Жажду Веллера могли утолить эти кристаллы влаги. Он отклонил голову юноши назад, открывая незащищенное горло. Влажная кожа казалась прозрачной, синие жилки слабо бились пульсом. Мальчик был похож на обитателя морских глубин, на сказочную хищницу-сирену, которая сама попалась рыбакам. Затянуть бы его в сеть, опутать прочными нитями. Туго, еще туже, чтобы не могу вздохнуть, чтобы скулил от боли, иголками терзающей каждый дюйм его тела. Чтобы обнаженная кожа раскраснелась, перетянутая клетками тонких жгутов, чтобы  вздулась ячейками, разделенными синюшными бороздами.
Представлять этого мальчика русалкой, беспомощно бьющегося на берегу среди рыбьих голов и требухи, с отчаяньем глядящего на столпившихся вокруг людей, было удобно. Герберт не удивился бы, если бы из-под водянистого подола вымокшего платья, чешуей блеснул хвост. Ночь Осеннего Маскарада окрутила и его, равнодушного материалиста, не привыкшего грезить наяву.

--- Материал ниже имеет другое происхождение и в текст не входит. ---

-- ==== Sys2Proof/Machine/Operands.lean ====
section
/-! DEFINITION. The operands of the commands (30_encoding.md R87): every register field read as the number the
rules take it for, and the block's reads of its buffers. -/

namespace Sys2Proof.Machine

/-- R11: ceil8(n) = (n + 7) div 8. -/
def ceil8 (n : Nat) : Nat := (n + 7) / 8

/-- R29: W = signed32(WIDTH). -/
def State.imageWidth (s : State) : Int := s.width.toInt

/-- R150: W as a count of pixels, used where W > 0. -/
def State.columns (s : State) : Nat := s.imageWidth.toNat

/-- R152: H = L div (4 * W), exact. -/
def State.rows (s : State) : Nat := s.pixLen.toNat / (4 * s.columns)

/-- R40, R153: the four bytes of a pixel. -/
structure Pixel where
  r : Byte
  g : Byte
  b : Byte
  a : Byte
  deriving DecidableEq, Repr

/-- R40: pixel (x, y) is the four bytes at p = 4 * (y * W + x). -/
def State.pixel (s : State) (x y : Nat) : Pixel :=
  let p := 4 * (y * s.columns + x)
  ⟨s.mem.pix.read p, s.mem.pix.read (p + 1), s.mem.pix.read (p + 2), s.mem.pix.read (p + 3)⟩

/-- R41: G(x, y) is cell y * w + x of GRID. -/
def State.cell (s : State) (x y : Nat) : Bool := s.mem.grid.read (y * s.gridW.toNat + x)

/-- R210, R230: PACK[0 .. n-1] with n = PK_LEN. -/
def State.packed (s : State) : List Byte := (List.range s.pkLen.toNat).map s.mem.pack.read

end Sys2Proof.Machine
end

Серебристый парик напитался водой, тянул запрокинутую голову мальчика назад, так что шея вот-вот переломится. Перья жалко обвисли. Вся конструкция, бывшая сложной прической, теперь стала одной из дождевых туч, подобной тем, что лениво тащились по небу. Целуя выгнутое горло, клокочущее неровным дыханием, собирая языком аодяные дорожки, Герберт свободной рукой вцепился в мокрую груду волос, сдирая парик. Черные локоны плеснули на плечи и лоб юноши.
Герберт отстранился на длину вытянутых рук, изучая свою добычу. Остался доволен. Ладони легли на узкую талию, сжали через броню корсета. Он любовался черноволосым юношей, он улыбался. Он поднял его над полом, закружил. Мокрые юбки липли к ногам, брызги разлетались в стороны. Косой дождь барабанил о плотную ткань пиджака, потемневшую от сырости. Вода затекала за воротник, рубашка отяжелела. От элегантного образа не осталось следа. От предупредительного кавалера тоже.

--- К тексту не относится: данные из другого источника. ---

-- ==== Sys2Proof/Laws/State.lean ====
section
/-! SUPPORT. One lemma per field per named update of the state, so that no proof unfolds a record update. -/

namespace Sys2Proof.Machine

variable (s : State)

/-! ### State.setPix -/

@[simp] theorem setPix_done (b : ByteBuf) : (s.setPix b).done = s.done := rfl
@[simp] theorem setPix_empty (b : ByteBuf) : (s.setPix b).empty = s.empty := rfl
@[simp] theorem setPix_conflict (b : ByteBuf) : (s.setPix b).conflict = s.conflict := rfl
@[simp] theorem setPix_crcErr (b : ByteBuf) : (s.setPix b).crcErr = s.crcErr := rfl
@[simp] theorem setPix_gridValid (b : ByteBuf) : (s.setPix b).gridValid = s.gridValid := rfl
@[simp] theorem setPix_packValid (b : ByteBuf) : (s.setPix b).packValid = s.packValid := rfl
@[simp] theorem setPix_outValid (b : ByteBuf) : (s.setPix b).outValid = s.outValid := rfl
@[simp] theorem setPix_err (b : ByteBuf) : (s.setPix b).err = s.err := rfl
@[simp] theorem setPix_errInfo (b : ByteBuf) : (s.setPix b).errInfo = s.errInfo := rfl
@[simp] theorem setPix_doneIe (b : ByteBuf) : (s.setPix b).doneIe = s.doneIe := rfl
@[simp] theorem setPix_width (b : ByteBuf) : (s.setPix b).width = s.width := rfl
@[simp] theorem setPix_pixLen (b : ByteBuf) : (s.setPix b).pixLen = s.pixLen := rfl
@[simp] theorem setPix_black (b : ByteBuf) : (s.setPix b).black = s.black := rfl
@[simp] theorem setPix_notrim (b : ByteBuf) : (s.setPix b).notrim = s.notrim := rfl
@[simp] theorem setPix_gridW (b : ByteBuf) : (s.setPix b).gridW = s.gridW := rfl
@[simp] theorem setPix_gridH (b : ByteBuf) : (s.setPix b).gridH = s.gridH := rfl
@[simp] theorem setPix_pkLen (b : ByteBuf) : (s.setPix b).pkLen = s.pkLen := rfl
@[simp] theorem setPix_pkRowlen (b : ByteBuf) : (s.setPix b).pkRowlen = s.pkRowlen := rfl
@[simp] theorem setPix_pkW (b : ByteBuf) : (s.setPix b).pkW = s.pkW := rfl
@[simp] theorem setPix_pkH (b : ByteBuf) : (s.setPix b).pkH = s.pkH := rfl
@[simp] theorem setPix_outLen (b : ByteBuf) : (s.setPix b).outLen = s.outLen := rfl
@[simp] theorem setPix_crcAcc (b : ByteBuf) : (s.setPix b).crcAcc = s.crcAcc := rfl
@[simp] theorem setPix_capPix (b : ByteBuf) : (s.setPix b).capPix = s.capPix := rfl
@[simp] theorem setPix_capGrid (b : ByteBuf) : (s.setPix b).capGrid = s.capGrid := rfl
@[simp] theorem setPix_capPack (b : ByteBuf) : (s.setPix b).capPack = s.capPack := rfl
@[simp] theorem setPix_capOut (b : ByteBuf) : (s.setPix b).capOut = s.capOut := rfl
@[simp] theorem setPix_mem (b : ByteBuf) : (s.setPix b).mem = { s.mem with pix := b } := rfl
@[simp] theorem setPix_seq (b : ByteBuf) : (s.setPix b).seq = s.seq := rfl
@[simp] theorem setPix_inputs (b : ByteBuf) : (s.setPix b).inputs = s.inputs := rfl
@[simp] theorem setPix_rdata (b : ByteBuf) : (s.setPix b).rdata = s.rdata := rfl
@[simp] theorem setPix_stalls (b : ByteBuf) : (s.setPix b).stalls = s.stalls := rfl
@[simp] theorem setPix_started (b : ByteBuf) : (s.setPix b).started = s.started := rfl
@[simp] theorem setPix_draws (b : ByteBuf) : (s.setPix b).draws = s.draws := rfl

/-! ### State.setGrid -/

@[simp] theorem setGrid_done (b : BitBuf) : (s.setGrid b).done = s.done := rfl
@[simp] theorem setGrid_empty (b : BitBuf) : (s.setGrid b).empty = s.empty := rfl
@[simp] theorem setGrid_conflict (b : BitBuf) : (s.setGrid b).conflict = s.conflict := rfl
@[simp] theorem setGrid_crcErr (b : BitBuf) : (s.setGrid b).crcErr = s.crcErr := rfl
@[simp] theorem setGrid_gridValid (b : BitBuf) : (s.setGrid b).gridValid = s.gridValid := rfl
@[simp] theorem setGrid_packValid (b : BitBuf) : (s.setGrid b).packValid = s.packValid := rfl
@[simp] theorem setGrid_outValid (b : BitBuf) : (s.setGrid b).outValid = s.outValid := rfl
@[simp] theorem setGrid_err (b : BitBuf) : (s.setGrid b).err = s.err := rfl
@[simp] theorem setGrid_errInfo (b : BitBuf) : (s.setGrid b).errInfo = s.errInfo := rfl
@[simp] theorem setGrid_doneIe (b : BitBuf) : (s.setGrid b).doneIe = s.doneIe := rfl
@[simp] theorem setGrid_width (b : BitBuf) : (s.setGrid b).width = s.width := rfl
@[simp] theorem setGrid_pixLen (b : BitBuf) : (s.setGrid b).pixLen = s.pixLen := rfl
@[simp] theorem setGrid_black (b : BitBuf) : (s.setGrid b).black = s.black := rfl
@[simp] theorem setGrid_notrim (b : BitBuf) : (s.setGrid b).notrim = s.notrim := rfl
@[simp] theorem setGrid_gridW (b : BitBuf) : (s.setGrid b).gridW = s.gridW := rfl
@[simp] theorem setGrid_gridH (b : BitBuf) : (s.setGrid b).gridH = s.gridH := rfl
@[simp] theorem setGrid_pkLen (b : BitBuf) : (s.setGrid b).pkLen = s.pkLen := rfl
@[simp] theorem setGrid_pkRowlen (b : BitBuf) : (s.setGrid b).pkRowlen = s.pkRowlen := rfl
@[simp] theorem setGrid_pkW (b : BitBuf) : (s.setGrid b).pkW = s.pkW := rfl
@[simp] theorem setGrid_pkH (b : BitBuf) : (s.setGrid b).pkH = s.pkH := rfl
@[simp] theorem setGrid_outLen (b : BitBuf) : (s.setGrid b).outLen = s.outLen := rfl
@[simp] theorem setGrid_crcAcc (b : BitBuf) : (s.setGrid b).crcAcc = s.crcAcc := rfl
@[simp] theorem setGrid_capPix (b : BitBuf) : (s.setGrid b).capPix = s.capPix := rfl
@[simp] theorem setGrid_capGrid (b : BitBuf) : (s.setGrid b).capGrid = s.capGrid := rfl
@[simp] theorem setGrid_capPack (b : BitBuf) : (s.setGrid b).capPack = s.capPack := rfl
@[simp] theorem setGrid_capOut (b : BitBuf) : (s.setGrid b).capOut = s.capOut := rfl
@[simp] theorem setGrid_mem (b : BitBuf) : (s.setGrid b).mem = { s.mem with grid := b } := rfl
@[simp] theorem setGrid_seq (b : BitBuf) : (s.setGrid b).seq = s.seq := rfl
@[simp] theorem setGrid_inputs (b : BitBuf) : (s.setGrid b).inputs = s.inputs := rfl
@[simp] theorem setGrid_rdata (b : BitBuf) : (s.setGrid b).rdata = s.rdata := rfl
@[simp] theorem setGrid_stalls (b : BitBuf) : (s.setGrid b).stalls = s.stalls := rfl
@[simp] theorem setGrid_started (b : BitBuf) : (s.setGrid b).started = s.started := rfl
@[simp] theorem setGrid_draws (b : BitBuf) : (s.setGrid b).draws = s.draws := rfl

/-! ### State.setPack -/

@[simp] theorem setPack_done (b : ByteBuf) : (s.setPack b).done = s.done := rfl
@[simp] theorem setPack_empty (b : ByteBuf) : (s.setPack b).empty = s.empty := rfl
@[simp] theorem setPack_conflict (b : ByteBuf) : (s.setPack b).conflict = s.conflict := rfl
@[simp] theorem setPack_crcErr (b : ByteBuf) : (s.setPack b).crcErr = s.crcErr := rfl
@[simp] theorem setPack_gridValid (b : ByteBuf) : (s.setPack b).gridValid = s.gridValid := rfl
@[simp] theorem setPack_packValid (b : ByteBuf) : (s.setPack b).packValid = s.packValid := rfl
@[simp] theorem setPack_outValid (b : ByteBuf) : (s.setPack b).outValid = s.outValid := rfl
@[simp] theorem setPack_err (b : ByteBuf) : (s.setPack b).err = s.err := rfl
@[simp] theorem setPack_errInfo (b : ByteBuf) : (s.setPack b).errInfo = s.errInfo := rfl
@[simp] theorem setPack_doneIe (b : ByteBuf) : (s.setPack b).doneIe = s.doneIe := rfl
@[simp] theorem setPack_width (b : ByteBuf) : (s.setPack b).width = s.width := rfl
@[simp] theorem setPack_pixLen (b : ByteBuf) : (s.setPack b).pixLen = s.pixLen := rfl
@[simp] theorem setPack_black (b : ByteBuf) : (s.setPack b).black = s.black := rfl
@[simp] theorem setPack_notrim (b : ByteBuf) : (s.setPack b).notrim = s.notrim := rfl
@[simp] theorem setPack_gridW (b : ByteBuf) : (s.setPack b).gridW = s.gridW := rfl
@[simp] theorem setPack_gridH (b : ByteBuf) : (s.setPack b).gridH = s.gridH := rfl
@[simp] theorem setPack_pkLen (b : ByteBuf) : (s.setPack b).pkLen = s.pkLen := rfl
@[simp] theorem setPack_pkRowlen (b : ByteBuf) : (s.setPack b).pkRowlen = s.pkRowlen := rfl
@[simp] theorem setPack_pkW (b : ByteBuf) : (s.setPack b).pkW = s.pkW := rfl
@[simp] theorem setPack_pkH (b : ByteBuf) : (s.setPack b).pkH = s.pkH := rfl
@[simp] theorem setPack_outLen (b : ByteBuf) : (s.setPack b).outLen = s.outLen := rfl
@[simp] theorem setPack_crcAcc (b : ByteBuf) : (s.setPack b).crcAcc = s.crcAcc := rfl
@[simp] theorem setPack_capPix (b : ByteBuf) : (s.setPack b).capPix = s.capPix := rfl
@[simp] theorem setPack_capGrid (b : ByteBuf) : (s.setPack b).capGrid = s.capGrid := rfl
@[simp] theorem setPack_capPack (b : ByteBuf) : (s.setPack b).capPack = s.capPack := rfl
@[simp] theorem setPack_capOut (b : ByteBuf) : (s.setPack b).capOut = s.capOut := rfl
@[simp] theorem setPack_mem (b : ByteBuf) : (s.setPack b).mem = { s.mem with pack := b } := rfl
@[simp] theorem setPack_seq (b : ByteBuf) : (s.setPack b).seq = s.seq := rfl
@[simp] theorem setPack_inputs (b : ByteBuf) : (s.setPack b).inputs = s.inputs := rfl
@[simp] theorem setPack_rdata (b : ByteBuf) : (s.setPack b).rdata = s.rdata := rfl
@[simp] theorem setPack_stalls (b : ByteBuf) : (s.setPack b).stalls = s.stalls := rfl
@[simp] theorem setPack_started (b : ByteBuf) : (s.setPack b).started = s.started := rfl
@[simp] theorem setPack_draws (b : ByteBuf) : (s.setPack b).draws = s.draws := rfl

/-! ### State.setOut -/

@[simp] theorem setOut_done (b : ByteBuf) : (s.setOut b).done = s.done := rfl
@[simp] theorem setOut_empty (b : ByteBuf) : (s.setOut b).empty = s.empty := rfl
@[simp] theorem setOut_conflict (b : ByteBuf) : (s.setOut b).conflict = s.conflict := rfl
@[simp] theorem setOut_crcErr (b : ByteBuf) : (s.setOut b).crcErr = s.crcErr := rfl
@[simp] theorem setOut_gridValid (b : ByteBuf) : (s.setOut b).gridValid = s.gridValid := rfl
@[simp] theorem setOut_packValid (b : ByteBuf) : (s.setOut b).packValid = s.packValid := rfl
@[simp] theorem setOut_outValid (b : ByteBuf) : (s.setOut b).outValid = s.outValid := rfl
@[simp] theorem setOut_err (b : ByteBuf) : (s.setOut b).err = s.err := rfl
@[simp] theorem setOut_errInfo (b : ByteBuf) : (s.setOut b).errInfo = s.errInfo := rfl
@[simp] theorem setOut_doneIe (b : ByteBuf) : (s.setOut b).doneIe = s.doneIe := rfl
@[simp] theorem setOut_width (b : ByteBuf) : (s.setOut b).width = s.width := rfl
@[simp] theorem setOut_pixLen (b : ByteBuf) : (s.setOut b).pixLen = s.pixLen := rfl
@[simp] theorem setOut_black (b : ByteBuf) : (s.setOut b).black = s.black := rfl
@[simp] theorem setOut_notrim (b : ByteBuf) : (s.setOut b).notrim = s.notrim := rfl
@[simp] theorem setOut_gridW (b : ByteBuf) : (s.setOut b).gridW = s.gridW := rfl
@[simp] theorem setOut_gridH (b : ByteBuf) : (s.setOut b).gridH = s.gridH := rfl
@[simp] theorem setOut_pkLen (b : ByteBuf) : (s.setOut b).pkLen = s.pkLen := rfl
@[simp] theorem setOut_pkRowlen (b : ByteBuf) : (s.setOut b).pkRowlen = s.pkRowlen := rfl
@[simp] theorem setOut_pkW (b : ByteBuf) : (s.setOut b).pkW = s.pkW := rfl
@[simp] theorem setOut_pkH (b : ByteBuf) : (s.setOut b).pkH = s.pkH := rfl
@[simp] theorem setOut_outLen (b : ByteBuf) : (s.setOut b).outLen = s.outLen := rfl
@[simp] theorem setOut_crcAcc (b : ByteBuf) : (s.setOut b).crcAcc = s.crcAcc := rfl
@[simp] theorem setOut_capPix (b : ByteBuf) : (s.setOut b).capPix = s.capPix := rfl
@[simp] theorem setOut_capGrid (b : ByteBuf) : (s.setOut b).capGrid = s.capGrid := rfl
@[simp] theorem setOut_capPack (b : ByteBuf) : (s.setOut b).capPack = s.capPack := rfl
@[simp] theorem setOut_capOut (b : ByteBuf) : (s.setOut b).capOut = s.capOut := rfl
@[simp] theorem setOut_mem (b : ByteBuf) : (s.setOut b).mem = { s.mem with out := b } := rfl
@[simp] theorem setOut_seq (b : ByteBuf) : (s.setOut b).seq = s.seq := rfl
@[simp] theorem setOut_inputs (b : ByteBuf) : (s.setOut b).inputs = s.inputs := rfl
@[simp] theorem setOut_rdata (b : ByteBuf) : (s.setOut b).rdata = s.rdata := rfl
@[simp] theorem setOut_stalls (b : ByteBuf) : (s.setOut b).stalls = s.stalls := rfl
@[simp] theorem setOut_started (b : ByteBuf) : (s.setOut b).started = s.started := rfl
@[simp] theorem setOut_draws (b : ByteBuf) : (s.setOut b).draws = s.draws := rfl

Веллер швырнул легкое тело спиной на мраморную балюстраду балкона, едва не ломая позвоночник. Выбил дыхание, навалился сверху. Жестко скрутив запястья, развел руки в стороны. Растянул на перилах, выкручивая суставы до болезненного хруста. Почти распятие, лишенное религиозной благости. Блудная картина. Привлекательная своим непотребством. Герберт наклонился к лицу пойманного, распластанного на мраморе юноши. Губами собрал с мокрых ресниц влагу.
- Морис, - негромко окликнул невольника. - Иди к нам.

5

Наверное, потом от этих поцелуев останутся ожоги. Иона так сильно продрог, что каждое прикосновение губ, сопровождаемое наждачной нежностью усов и щетины, казалось, клеймило его. От холода сводило пальцы, которыми Иона пытался держаться за ворот пиджака мужчины, а губы, свободные от искусственного сочного алого, побледнели.

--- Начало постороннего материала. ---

-- ==== Sys2Proof/Laws/PerInstr.lean ====
section
/-! SUPPORT. Lemmas about every instruction as syntax, one per constructor.

WordRoundTrip (R80 to R92): the instruction is well formed; its word, written to its port, decodes to it again; and
the host operation that issues it is well formed and reaches that port as a CSR word write. -/

namespace Sys2Proof.Laws.WordRoundTrip

/-- R92: what the family says of one instruction. -/
def Statement (i : Instr) : Prop :=
  i.wf = true ∧ decodeWrite (encode i).1 (encode i).2 = .ok i ∧ (issueOp i).wf = true ∧
  csrAt (encode i).1 = some (portOf i)

theorem crcInit : Statement .crcInit := by refine ⟨?_, ?_, ?_, ?_⟩ <;> decide

theorem thresh : Statement .thresh := by refine ⟨?_, ?_, ?_, ?_⟩ <;> decide

theorem loadGrid : Statement .loadGrid := by refine ⟨?_, ?_, ?_, ?_⟩ <;> decide

theorem packN : Statement .packN := by refine ⟨?_, ?_, ?_, ?_⟩ <;> decide

theorem packI : Statement .packI := by refine ⟨?_, ?_, ?_, ?_⟩ <;> decide

theorem packL : Statement .packL := by refine ⟨?_, ?_, ?_, ?_⟩ <;> decide

theorem packB : Statement .packB := by refine ⟨?_, ?_, ?_, ?_⟩ <;> decide

theorem packR : Statement .packR := by refine ⟨?_, ?_, ?_, ?_⟩ <;> decide

theorem loadPack : Statement .loadPack := by refine ⟨?_, ?_, ?_, ?_⟩ <;> decide

theorem encZ64 : Statement .encZ64 := by refine ⟨?_, ?_, ?_, ?_⟩ <;> decide

theorem encAcs : Statement .encAcs := by refine ⟨?_, ?_, ?_, ?_⟩ <;> decide

theorem convertZ64N : Statement .convertZ64N := by refine ⟨?_, ?_, ?_, ?_⟩ <;> decide

theorem convertZ64I : Statement .convertZ64I := by refine ⟨?_, ?_, ?_, ?_⟩ <;> decide

theorem convertZ64L : Statement .convertZ64L := by refine ⟨?_, ?_, ?_, ?_⟩ <;> decide

theorem convertZ64B : Statement .convertZ64B := by refine ⟨?_, ?_, ?_, ?_⟩ <;> decide

theorem convertZ64R : Statement .convertZ64R := by refine ⟨?_, ?_, ?_, ?_⟩ <;> decide

theorem convertAcsN : Statement .convertAcsN := by refine ⟨?_, ?_, ?_, ?_⟩ <;> decide

theorem convertAcsI : Statement .convertAcsI := by refine ⟨?_, ?_, ?_, ?_⟩ <;> decide

theorem convertAcsL : Statement .convertAcsL := by refine ⟨?_, ?_, ?_, ?_⟩ <;> decide

theorem convertAcsB : Statement .convertAcsB := by refine ⟨?_, ?_, ?_, ?_⟩ <;> decide

theorem convertAcsR : Statement .convertAcsR := by refine ⟨?_, ?_, ?_, ?_⟩ <;> decide

theorem softReset : Statement .softReset := by refine ⟨?_, ?_, ?_, ?_⟩ <;> decide

theorem crcFeed (v : Word) : Statement (.crcFeed v) :=
  ⟨rfl, rfl, decide_eq_true v.isLt, rfl⟩

end Sys2Proof.Laws.WordRoundTrip
end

На то мгновение, когда на лице его кавалера играла улыбка, весь страх отхлынул, как море во время отлива, и юноша несмело улыбнулся в ответ, предвкушая неуклюжую попытку некой романтики, а может быть даже и нежности. Атласные туфельки легко соскользнули с влажных чулок, дополняя картинку падшей аристократии на мокром черно-белом полу. Дорогие тряпки для того и нужны, чтобы избавляться от них самым непотребным и жестоким образом - под всеми этими слоями денег скрывается лучшее из человеческих тел.
Как жаль, что ему так сильно вскружил голову секундный перерыв в страхе. Мгновение между тем, когда руки мужчины перестали сжимать его стянутую корсетом талию и сильным ударом о мрамор, юноша не заметил. Словно в замедленной съемке внезапно включили перемотку вперед.
Он даже не вскрикнул. От боли потемнело в глазах, юноша чувствовал, как она расползается от поясницы по всему телу, вверх, по позвоночнику, оплетает щупальцами легкие, сдавливает грудную клетку и не дает дышать; вниз, разрывая мышцы и прогрызая сухожилия. Мир заплясал перед его взором бесконечным огненным космосом, вытягивая не слишком благодетельную душонку из переломленного тела.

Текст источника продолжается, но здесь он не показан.